Matts Life 19th February 2016

Matts Life

Well, needless to say the wrestling was a non starter, the only thing he’s managed to wrestle with is his weight ….and he lost!

On another note, Matt’s driving skills have put him in bother again, Recently when the traffic was bad, Matt thought he’d be a smart ass and take a short cut that no-one was using, which worked well all except the blind P**T went up a street the wrong way and didn’t even know…. until the penalty came in! See below.

matts fine

matts fine

Matts Life 23rd October 2015

Matt – The ultimate Salesman…or not?

It can’t be said that Matt doesn’t take his role as ‘Super Salesman’ seriously as on a recent lead he had from the canteen of ‘Transformation’ the home of Transvestite transformation he dressed accordingly and I managed to get a picture of the dress rehearsal before he went. Unfortunately, I think he had a hidden agenda as their based in Manchester and we don’t deliver that far!!
Has he told his Fiancée?

Matt’s Life 8th September 2015

Matt tries his hand at horse riding!

Matt sent me a picture of him having horse riding lessons on holiday as he quite fancies getting into equestrianism, (but not the mucking out bit), don’t know why though, you should see his desk, there can’t be a lot of difference!
Anyway the poor horse looks in pain, I think I should pass the picture on to the RSPCA?
Then he asks “don’t you wanna know how I got on then”?
“Not really” I said, “they probably used a crane”?

Matt on Horse4

Matts Life 14th August 2015

Matt’s off for his Summer hols and he’s hoping not to loose his Passport this time! However. I don’t know if you know, but Matt suffers from the occasional bout of stuttering and apparently he caused a stir in the Airport Bar the other day when he shouted back to his mate ‘Allah, Allah, Allah, Allah… have a Beer!

Matt, our Super Salesman is available on 07903 204675 or email matt@countysupp.com

Matts Life 25th July 2015

Time for a makeover in Matt’s Lfe

After a grilling that he’s beards getting out of hand from his other half and a few derogatory remarks from Robert, Matt decided it’s time for a makeover.
Matt asked if we had any ideas of what his new look should be like so we thought he should be a bit more in touch with his feminine side and suggested the image below!

If you have any suggestions, let Matt know ASAP.

Matt, our Super Salesman is available on 07903 204675 or email matt@countysupp.com

Matts Life 14th July 2015

After a Matt style pig-out of Pork Ribs, Beef Ribs, Lobster Burger, Brisket…….etc, at Dinerama in Shoreditch on a boys night out on Friday night Matt decided he needed a bit of exercise over the weekend to burn off a few calories.
So first on the agenda he went for a 5 mile dog walk with his other half on the Saturday. Sunday was all about the golf so feeling a bit stiff from the walk he attempted 18 holes, unfortunately he got to the 15th and collapsed. He definitely has a handicap only not a golf one.
He thinks it was due to something he ate… more like how much he ate!!

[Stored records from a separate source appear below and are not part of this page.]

/-- Every step keeps a sound state sound: all twelve laws at once, and no deadline behind the time (R188). -/
def Obligations.StepKeepsSound : Prop :=
  ∀ s t : State, Sound s → step s = .next t → Sound t
end

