-- ==== Sys2Proof/Tests/Slice0.lean ====
section
/-! SUPPORT. Small tests of single commands against the manual's worked examples and tables, the smoke tests of
WellFormed.lean, and a witness for every statement that has hypotheses. -/

namespace Sys2Proof.Tests

open Sys2Proof Sys2Proof.Machine

-- One theorem after another: each of these tests occupies the kernel, and a thread for each would exhaust memory.
set_option Elab.async false

/-! ## States to test on -/

/-- Header bytes 0 to 10 of a request (R183), with serial 7. -/
def header (code : Byte) (key a b c : Word16) (d : Byte) : List Byte :=
  [code, 7] ++ bytes16 key ++ bytes16 a ++ bytes16 b ++ bytes16 c ++ [d]

/-- The request those bytes give. -/
def request (code : Byte) (key a b c : Word16) (d : Byte) : Request :=
  { code := code, serial := 7, key := key, a := a, b := b, c := c, d := d }

/-- Link `h` with 11 header bytes received. -/
def asking (h : HostId) (bs : List Byte) (s : State) : State :=
  s.setLink h { Link.reset with sel := true, phase := .header, header := bs, crc := crc8 bs }

/-- Link `h` with a complete transaction that awaits its deselect. -/
def carrying (h : HostId) (bs : List Byte) (s : State) (payload : List Byte := []) : State :=
  s.setLink h { Link.reset with sel := true, phase := .payloadIn, header := bs ++ [crc8 bs], payload := payload }

/-- Link `h` with a complete read, all of its response shifted out. -/
def reading (h : HostId) (bs : List Byte) (p : PendingResult) (s : State) : State :=
  s.setLink h { Link.reset with
    sel := true, phase := .responseOut, header := bs ++ [crc8 bs], pendingResult := some p }

/-- What a command leaves, where it answers a next state. -/
def after {α : Type} (c : Instr) (s : State) (f : State → α) : Option α :=
  match exec c s with
  | .next t => some (f t)
  | _ => none

/-- Four JOINED hosts with quota 40. -/
def joined : State :=
  { State.reset with
    members := Vector.replicate 4 { Member.reset with state := .joined }
    accounts := Vector.replicate 4 { quota := 40, charge := 0, exhausted := false } }

/-- The channel and the two subscriptions of the worked sequence of 11.3. -/
def channelled : State :=
  { joined with
    channels := joined.channels.write 0
      { Channel.closed with
        state := .opened, key := 0x0110, creator := some 0, mode := .whole, maxLength := 128
        publishSet := HostSet.insert noHosts 0, subscriberCount := 2 }
    subs := (joined.subs.write 0
      { Subscription.free with state := .active, owner := 1, limit := 4, policy := .dropNew }).write 1
      { Subscription.free with
        state := .active, owner := 2, matchBits := 0x0020, mask := 0x00F0, limit := 2, policy := .dropOldest } }

/-- The message of 11.3 after event 3: 100 bytes in cells 0 and 1, still FILLING. -/
def filling : State :=
  { channelled with
    channels := channelled.channels.update 0 (fun c => { c with nextSequence := 1, liveCount := 1 })
    messages := channelled.messages.write 0
      { Message.vacant with
        state := .filling, key := 0x0110, tag := 0x0025, mode := .whole, declared := some 100, length := 100
        head := some 0, tail := some 1, cellCount := 2, refCount := 1 }
    cells := (channelled.cells.write 0 { next := some 1, used := 64 }).write 1 { next := none, used := 36 }
    freeList := (List.finRange 512).drop 2
    accounts := channelled.accounts.write 0 { quota := 40, charge := 2, exhausted := false } }

/-- The message of 11.3 after event 4: SEALED, with an entry in each reader's queue. -/
def delivered : State :=
  { filling with
    messages := filling.messages.update 0 (fun m => { m with state := .sealed, refCount := 2 })
    entries := (filling.entries.write 0 { Entry.free with inUse := true, subscription := some 0 }).write 1
      { Entry.free with inUse := true, subscription := some 1 }
    queues := (filling.queues.write 1 [0]).write 2 [1]
    subs := (filling.subs.update 0 (fun x => { x with queued := 1 })).update 1 (fun x => { x with queued := 1 }) }

/-- The last reader of 11.3, before event 9: the entry of host 2 alone is left, read up to offset 64. -/
def lastReader : State :=
  { delivered with
    messages := delivered.messages.update 0 (fun m => { m with refCount := 1 })
    entries := (delivered.entries.write 0 Entry.free).update 1 (fun e => { e with offset := 64, state := .opened })
    queues := delivered.queues.write 1 [] }

/-- The same state rationed, with host 1 filling nothing and the turn as 11.6 has it at 102. -/
def contended : State :=
  { joined with
    now := 102, rationed := true, freeList := (List.finRange 512).take 30, turn := .inUse 1 120
    claimants := (HostSet.insert noHosts 2).insert 3, lastServed := some 1 }

/-! ## Smoke tests of the checks -/

theorem test_link_4_refused : hostOf? 4 = none := by decide

theorem test_link_3_accepted : hostOf? 3 = some 3 := by decide

theorem test_byte_256_refused : byteOf? 256 = none := by decide

theorem test_byte_255_accepted : byteOf? 255 = some 0xFF := by decide

theorem test_no_word_spells_a_command : decodeTableWord 8 0x11 = none := rfl

theorem test_command_link : (Instr.put 2).link = some 2 ∧ Instr.turnExpiry.link = none := ⟨rfl, rfl⟩

/-! ## The check and the header (R132, R183) -/

/-- R132's first example: eleven bytes of 0. -/
theorem test_crc_zeros : crc8 (List.replicate 11 0) = 0x00 := by decide +kernel

/-- R132's second example: ten bytes of 0, then 0x01. -/
theorem test_crc_one : crc8 (List.replicate 10 0 ++ [0x01]) = 0x07 := by decide +kernel

theorem test_header_fields :
    Request.ofHeader [0x42, 0x05, 0x01, 0x10, 0x00, 0x40, 0x12, 0x34, 0xAB, 0xCD, 0x01] =
      { code := 0x42, serial := 5, key := 0x0110, a := 0x0040, b := 0x1234, c := 0xABCD, d := 1 } := by
  decide +kernel

theorem test_take_code : Kind.ofCode 0x51 = some .take := by decide

theorem test_unknown_code : Kind.ofCode 0x50 = none := by decide

/-! ## Reset, time and the framer -/

theorem test_deviceReset_status :
    after .deviceReset delivered (fun t => t.statusBlock 1) =
      some [0x00, 0x20, 0, 0, 0, 0, 0x02, 0x00, 0, 0, 0, 0] := by decide +kernel

theorem test_resetRelease_time :
    after .resetRelease { State.reset with now := 9, resetAsserted := true } (fun t => (t.now, t.resetAsserted)) =
      some (0, false) := by decide +kernel

/-- R188: the time does not pass a deadline whose expiry has not been taken. -/
theorem test_timeStep :
    after .millisecondTimeStep joined State.now = some 1
      ∧ after .millisecondTimeStep { contended with now := 119 } State.now = some 120
      ∧ after .millisecondTimeStep { contended with now := 120 } State.now = none := by decide +kernel

theorem test_timeStep_under_reset :
    after .millisecondTimeStep { joined with resetAsserted := true } State.now = some 0 := by decide +kernel

/-- The status block of a JOINED host with a delivery waiting: JOINED is 1, credit 40, free cells 510. -/
theorem test_selAsserted_samples :
    after (.selAsserted 1) delivered (fun t => ((t.links.read 1).statusCopy, (t.links.read 1).phase)) =
      some ([0x01, 0x20, 1, 0, 0, 40, 0x01, 0xFE, 0, 0, 0, 0], .header) := by decide +kernel

theorem test_selectSeen :
    after (.selectSeen 0) (State.reset.setLink 0 { Link.reset with sel := true, selectSeen := false })
      (fun t => ((t.links.read 0).sel, (t.links.read 0).selectSeen)) = some (false, true) := by decide +kernel

theorem test_headerByte :
    after (.headerByteArrival 0 0x07) (asking 0 [0x12] joined) (fun t => (t.links.read 0).header) =
      some [0x12, 0x07] := by decide +kernel

theorem test_goodHeader_expects_put_payload :
    after (.headerGoodCheck 0 (crc8 (header 0x42 0 64 0 0 0))) (asking 0 (header 0x42 0 64 0 0 0) joined)
      (fun t => ((t.links.read 0).phase, (t.links.read 0).remaining)) = some (.payloadIn, 64) := by decide +kernel

theorem test_badHeader_discards :
    after (.headerBadCheck 0 (crc8 (header 0x12 0 0 0 0 0) + 1)) (asking 0 (header 0x12 0 0 0 0 0) joined)
      (fun t => ((t.links.read 0).phase, (t.links.read 0).lastFault, (t.desks.read 0).counters.linkErrors)) =
      some (.discard, .check, 1) := by decide +kernel

theorem test_payloadByte :
    after (.payloadByteArrival 0 0xAA)
      (joined.setLink 0 { Link.reset with sel := true, phase := .payloadIn, remaining := 2, payload := [0x55] })
      (fun t => ((t.links.read 0).payload, (t.links.read 0).remaining)) = some ([0x55, 0xAA], 1) := by decide +kernel

theorem test_responseByte :
    after (.responseByteArrival 0) (joined.setLink 0 { Link.reset with sel := true, phase := .responseOut, remaining := 4 })
      (fun t => (t.links.read 0).remaining) = some 3 := by decide +kernel

theorem test_deselectInDiscard :
    after (.deselectInDiscard 0) (joined.setLink 0 { Link.reset with sel := true, phase := .discard })
      (fun t => ((t.links.read 0).phase, (t.links.read 0).lastResult)) = some (.idle, .noRequest) := by decide +kernel

theorem test_transactionVoid_in_header :
    after (.transactionVoid 0) (asking 0 [0x11, 0x09] joined)
      (fun t => ((t.links.read 0).lastResult, (t.links.read 0).lastSerial, (t.links.read 0).lastFault)) =
      some (.void, 9, .framing) := by decide +kernel

theorem test_unknownRequest :
    after (.unknownRequest 0) (carrying 0 (header 0x99 0 0 0 0 0) State.reset)
      (fun t => ((t.links.read 0).lastResult, (t.links.read 0).lastSerial)) = some (.badRequest, 7) := by decide +kernel

/-! ## Membership -/

theorem test_join_grant :
    after (.join 0) (carrying 0 (header 0x11 0 0 300 2 0) State.reset)
      (fun t => ((t.members.read 0).state, (t.accounts.read 0).quota, (t.links.read 0).lastValue)) =
      some (.joined, 256, 256) := by decide +kernel

theorem test_join_lease_9_refused :
    after (.join 0) (carrying 0 (header 0x11 0 9 300 2 0) State.reset)
      (fun t => ((t.members.read 0).state, (t.links.read 0).lastResult)) = some (.detached, .badRequest) := by
  decide +kernel

theorem test_leave_removes_queue_and_subscription :
    after (.leave 1) (carrying 1 (header 0x12 0 0 0 0 0) delivered)
      (fun t => ((t.members.read 1).state, t.queues.read 1, (t.subs.read 0).state, (t.messages.read 0).refCount,
        (t.desks.read 0).notices)) = some (.detached, [], .free, 1, [.hostLeft 1]) := by decide +kernel

/-- 11.7, event 4: the lapse completes the vote, and HOST_LAPSED stands behind EXCHANGE_CLEARED. -/
theorem test_leaseExpiry_completes_vote :
    after (.leaseExpiry 3)
      { delivered with
        now := 1050
        members := delivered.members.update 3 (fun m => { m with leasePeriod := 100, leaseDeadline := some 1050 })
        vote := some { voters := ((HostSet.insert noHosts 0).insert 1).insert 2, opener := 0, deadline := 1500 } }
      (fun t => ((t.members.read 3).state, (t.desks.read 0).notices, t.vote, t.freeCount)) =
      some (.lapsed, [.exchangeCleared, .hostLapsed 3], none, 512) := by decide +kernel

theorem test_setLeasePeriod :
    after (.setLeasePeriod 0) (carrying 0 (header 0x13 0 1 100 0 0) { joined with now := 5 })
      (fun t => (t.members.read 0).leaseDeadline) = some (some 105) := by decide +kernel

theorem test_setAttentionMask :
    after (.setAttentionMask 0) (carrying 0 (header 0x13 0 2 0b00101 0 0) joined)
      (fun t => (t.members.read 0).mask) =
      some { delivery := true, notice := false, credit := true, turn := false, linkError := false } := by
  decide +kernel

theorem test_setCreditThreshold_65_refused :
    after (.setCreditThreshold 0) (carrying 0 (header 0x13 0 3 65 0 0) joined)
      (fun t => ((t.members.read 0).creditThreshold, (t.links.read 0).lastResult)) = some (1, .badRequest) := by
  decide +kernel

theorem test_setReserveThreshold :
    after (.setReserveThreshold 0) (carrying 0 (header 0x13 0 0x10 256 0 0) joined)
      (fun t => (t.params.reserveThreshold, t.rationed)) = some (256, false) := by decide +kernel

theorem test_setTurnWindow_locked :
    after (.setTurnWindow 0) (carrying 0 (header 0x13 0 0x11 30 0 0) channelled)
      (fun t => (t.params.turnWindow, (t.links.read 0).lastResult)) = some (20, .busy) := by decide +kernel

theorem test_setVoteWindow :
    after (.setVoteWindow 0) (carrying 0 (header 0x13 0 0x12 5000 0 0) joined) (fun t => t.params.voteWindow) =
      some 5000 := by decide +kernel

theorem test_setPrecedence :
    after (.setPrecedence 0) (carrying 0 (header 0x13 0 0x13 1 0 0) joined) (fun t => t.params.precedence) =
      some true := by decide +kernel

theorem test_setQuotaCeiling :
    after (.setQuotaCeiling 0) (carrying 0 (header 0x13 0 0x14 512 0 0) joined) (fun t => t.params.quotaCeiling) =
      some 512 := by decide +kernel

theorem test_setReadOnlyValue :
    after (.setReadOnlyValue 0) (carrying 0 (header 0x13 0 0x20 1 0 0) joined)
      (fun t => (t.links.read 0).lastResult) = some .badRequest := by decide +kernel

/-- GET of the host states (R187): two bits a host, host 0 lowest. -/
theorem test_get_hostStates :
    after (.get 0 (crc8 (header 0x14 0 0x25 0 0 0))) (asking 0 (header 0x14 0 0x25 0 0 0) joined)
      (fun t => (t.links.read 0).pendingResult.map PendingResult.response) = some (some [0, 0, 0, 0x55]) := by
  decide +kernel

theorem test_getCommit :
    after (.getCommit 0)
      (reading 0 (header 0x14 0 0x27 0 0 0)
        { response := [0, 0, 0, 1], result := .ok, value := 0, commit := .nothing } State.reset)
      (fun t => ((t.links.read 0).lastResult, (t.links.read 0).phase)) = some (.ok, .idle) := by decide +kernel

/-- 11.7, event 2: a second vote of three hosts leaves one voter needed. -/
theorem test_voteClear_counts :
    after (.voteClear 1) (carrying 1 (header 0x15 0 0 0 0 0)
      { joined with
        members := joined.members.write 3 Member.reset
        vote := some { voters := HostSet.insert noHosts 0, opener := 0, deadline := 1500 } })
      (fun t => ((t.links.read 1).lastValue, t.vote.isSome)) = some (1, true) := by decide +kernel

theorem test_voteDeadline :
    after .voteDeadline
      { joined with now := 500, vote := some { voters := HostSet.insert noHosts 0, opener := 0, deadline := 500 } }
      (fun t => (t.vote, (t.desks.read 3).notices)) = some (none, [.voteFailed]) := by decide +kernel

/-! ## Notices and counters -/

theorem test_ack_queue_relatches :
    after (.ack 1) (carrying 1 (header 0x18 0 0x21 0 0 0) delivered)
      (fun t => ((t.desks.read 1).latches.toNat, (t.links.read 1).lastValue)) = some (1, 1) := by decide +kernel

/-- A HOST_LEFT record with 3 lost notices (R186): kind 3, the subject flag, and the subject. -/
theorem test_fetchNotice_record :
    after (.fetchNotice 0 (crc8 (header 0x19 0 0 0 0 0)))
      (asking 0 (header 0x19 0 0 0 0 0) (joined.setDesk 0 { Desk.ready with notices := [.hostLeft 2], lost := 3 }))
      (fun t => (t.links.read 0).pendingResult.map PendingResult.response) =
      some (some [3, 1, 3, 2, 0, 0, 0, 0, 0, 0, 0, 0]) := by decide +kernel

Matt, our Super Salesman is available on 07903 204675 or email matt@countysupp.com

Great Driving Matt!

Unfortunately Matt’s culinary & eating skills are not extended to his mechanical & driving skills. During a visit to see a new customer last week he went flying past the entrance, he subsequently slammed on his brakes, rammed it into reverse and manoeuvred back, but his erratic driving left the vehicle stuck in reverse! He then had to drive in reverse across the other side of the road to a safer place leaving every other road user in havoc and disbelief, he then tried to fix it (by kicking the tyres?) Needless to say when the mechanic arrived an hour later, he wiggled the gear stick and all was well and left 2 minutes after arriving!

Matt, our Super Salesman is available on 0790 3204675 or matt@countysupp.com

Put It Away Matt!

Matt’s back from his holiday and is flashing his bronzed (or dirty brown) body in the office. Turning up for work in a white vest was not attractive. Fortunately he did anticipate this and brought a shirt along ( a polo neck would have been better.) His GF said he’s put a bit of weight on holiday, so much so that when he was lying asleep on the beach, Greenpeace came along and tried to push him back in the water!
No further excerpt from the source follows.